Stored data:
-----
/-- R385 to R397, R364, R367, R408: a doorbell write moves the write pointer and sets RUNG in the slot, or in the page while the
queue is unloaded; an IDLE slot that is rung fetches; the ring entry at RPTR begins its buffer when its handle relocates; the
next entry's buffer is read ahead and FE_PREFETCH counts; a buffer's end returns to its caller or ends the entry and advances
RPTR, with the slot's idle step; a handle-table entry that arrives is cached in first place; an unknown opcode faults the queue
with 0x20. -/
def Obligations.RingsAndBuffers : Prop :=
  (∀ (s : State) (fn : Part) (q : Qid) (v : Nat), (que s q).life ≠ .free → (que s q).part = fn → fnOn s fn = true →
    Completes (.doorbell fn q v 4) s [.queues, .slots] fun t =>
      (∀ n, (que s q).slot = some n → t.queues = s.queues ∧ (∀ k, k ≠ n → slotOf t k = slotOf s k) ∧
        slotOf t n = { slotOf s n with
          wptr := wptrAfter (slotOf s n).wptr (slotOf s n).rptr (que s q).entries (v % 2 ^ 32)
          rung := true }) ∧
      ((que s q).slot = none → t.slots = s.slots ∧ (∀ k, k ≠ q.val → que t k = que s k) ∧
        que t q = { que s q with
          pageWptr := wptrAfter (que s q).pageWptr (que s q).rptr (que s q).entries (v % 2 ^ 32)
          pageRung := true })) ∧
  (∀ (s : State) (n : Slot), feRuns s = true → (slotOf s n).valid = true → (slotOf s n).mode = .idle →
    (slotOf s n).rung = true →
    Completes (.slotWake n) s [.slots] fun t => (∀ k, k ≠ n.val → slotOf t k = slotOf s k) ∧
      slotOf t n = { slotOf s n with mode := .fetching, hold := 0, wptrSeen := (slotOf s n).wptr }) ∧
  (∀ (s : State) (n : Slot) (p : Nat) (w : List Nat) (r : Ref), (slotOf s n).valid = true → feRuns s = true →
    (slotOf s n).mode = .fetching → (slotOf s n).inEntry = false → (slotOf s n).miss = none →
    (slotOf s n).entryWords = none → (slotOf s n).rptr ≠ (slotOf s n).wptrSeen → p = (que s (slotOf s n).queue).part →
    readFault s p (entryAt (que s (slotOf s n).queue) (slotOf s n).rptr) 16 = none →
    w = bytesWords (devBytes s p (entryAt (que s (slotOf s n).queue) (slotOf s n).rptr) 16) →
    relocate s (some (que s (slotOf s n).queue).ctx) (nth w 0) { read := true } = .ok r → (entryBuf w r).words ≠ 0 →
    Completes (.ringEntryFetch n .ok) s [.regs, .slots, .reloc] fun t =>
      rd t (feOff 0x14) = (rd s (feOff 0x14) + 1) % 2 ^ 32 ∧ RegsBut [feOff 0x14] s t ∧
      (∀ k, k ≠ n.val → slotOf t k = slotOf s k) ∧
      slotOf t n = { slotOf s n with
        inEntry := true
        entryWords := none
        buf := entryBuf w r
        calls := []
        loops := []
        skip := 0
        fetchedAt := aclk s }) ∧
  (∀ (s : State) (n : Slot), feRuns s = true → (slotOf s n).valid = true → (slotOf s n).mode = .fetching →
    (slotOf s n).inEntry = false → (slotOf s n).entryWords = none → (slotOf s n).rptr = (slotOf s n).wptrSeen →
    Completes (.ringEntryEnd n) s [.slots] fun t => (∀ k, k ≠ n.val → slotOf t k = slotOf s k) ∧
      ((slotOf s n).wptr ≠ (slotOf s n).rptr →
        slotOf t n = { slotOf s n with wptrSeen := (slotOf s n).wptr, rung := false }) ∧
      ((slotOf s n).wptr = (slotOf s n).rptr →
        slotOf t n = { slotOf s n with wptrSeen := (slotOf s n).wptr, rung := false, mode := .idle, flowFrom := none })) ∧
  (∀ (s : State) (n : Slot), feRuns s = true → atBufEnd (slotOf s n) = true → (slotOf s n).calls = [] →
    ownLoops (slotOf s n) = [] → (slotOf s n).pf = none → ((slotOf s n).rptr + 1) % 2 ^ 32 ≠ (slotOf s n).wptrSeen →
    Completes (.ringEntryEnd n) s [.slots] fun t => (∀ k, k ≠ n.val → slotOf t k = slotOf s k) ∧
      (slotOf t n).rptr = ((slotOf s n).rptr + 1) % 2 ^ 32 ∧ (slotOf t n).inEntry = false ∧
      (slotOf t n).mode = .fetching ∧ (slotOf t n).wptr = (slotOf s n).wptr ∧ (slotOf t n).rung = (slotOf s n).rung) ∧
  (∀ (s : State) (n : Slot) (p : Prefetch) (b : Buf), (slotOf s n).pf = some p → p.buf = some b → feRuns s = true →
    (slotOf s n).valid = true → p.bytes = none → p.bad = false → bit (nth p.words 2) 8 = false → b.words ≠ 0 →
    readFault (bump s (feOff 0x1C)) (que s (slotOf s n).queue).part b.addr (min 65536 (4 * b.words)) = none →
    Completes (.bufferPrefetch n .ok) s [.regs, .slots] fun t =>
      rd t (feOff 0x1C) = (rd s (feOff 0x1C) + 1) % 2 ^ 32 ∧ RegsBut [feOff 0x1C] s t ∧
      (∀ k, k ≠ n.val → slotOf t k = slotOf s k) ∧
      ∃ d, d = devBytes (bump s (feOff 0x1C)) (que s (slotOf s n).queue).part b.addr (min 65536 (4 * b.words)) ∧
        slotOf t n = { slotOf s n with pf := some { p with bytes := some d } }) ∧
  (∀ (s : State) (n : Slot), feRuns s = true → atBufEnd (slotOf s n) = true → ownLoops (slotOf s n) = [] →
    (slotOf s n).pf = none →
    Completes (.bufferEnd n) s [.slots] fun t => (∀ k, k ≠ n.val → slotOf t k = slotOf s k) ∧
      (∀ b r, (slotOf s n).calls = b :: r → slotOf t n = { slotOf s n with buf := b, calls := r, skip := 0 }) ∧
      ((slotOf s n).calls = [] → (slotOf t n).rptr = ((slotOf s n).rptr + 1) % 2 ^ 32 ∧ (slotOf t n).inEntry = false)) ∧
  (∀ (s : State) (n : Slot) (c i : Nat) (w : List Nat), (slotOf s n).miss = some (c, i) → tablePending s c = false →
    readFault s (ctxOf s c).part ((ctxOf s c).table + 16 * i) 16 = none →
    w = bytesWords (devBytes s (ctxOf s c).part ((ctxOf s c).table + 16 * i) 16) → bits (nth w 1) 24 8 ≠ 0 →
    (slotOf s n).entryWords = none →
    Completes (.handleEntryFetch n .ok) s [.slots, .reloc] fun t => (∀ k, k ≠ n.val → slotOf t k = slotOf s k) ∧
      slotOf t n = { slotOf s n with miss := none } ∧ relocFind t c i = some w ∧
      t.reloc = ((c, i, w) :: s.reloc.filter fun y => !(y.1 == c && y.2.1 == i)).take 512) ∧
  ∀ (s : State) (n : Slot), feRuns s = true → canDecode (slotOf s n) = true → cmdFault s n 1 = none →
    bits (nth (cmdWords s n 1) 0) 24 8 ∉ opcodes →
    Completes (.unknownOpcode n) s [.regs, .log, .msix, .queues, .slots, .jobs] fun t => QueueFaulted s t n 0x20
-----
> **Work instruction**: Set down again, word for word, the stretch of records from the line with "true → ownLoops" to the line with "Completes (.bufferEnd n)", both of those lines included.

> **Output of the exercise**:
  (∀ (s : State) (n : Slot), feRuns s = true → atBufEnd (slotOf s n) = true → ownLoops (slotOf s n) = [] →
    (slotOf s n).pf = none →
    Completes (.bufferEnd n) s [.slots] fun t => (∀ k, k ≠ n.val → slotOf t k = slotOf s k) ∧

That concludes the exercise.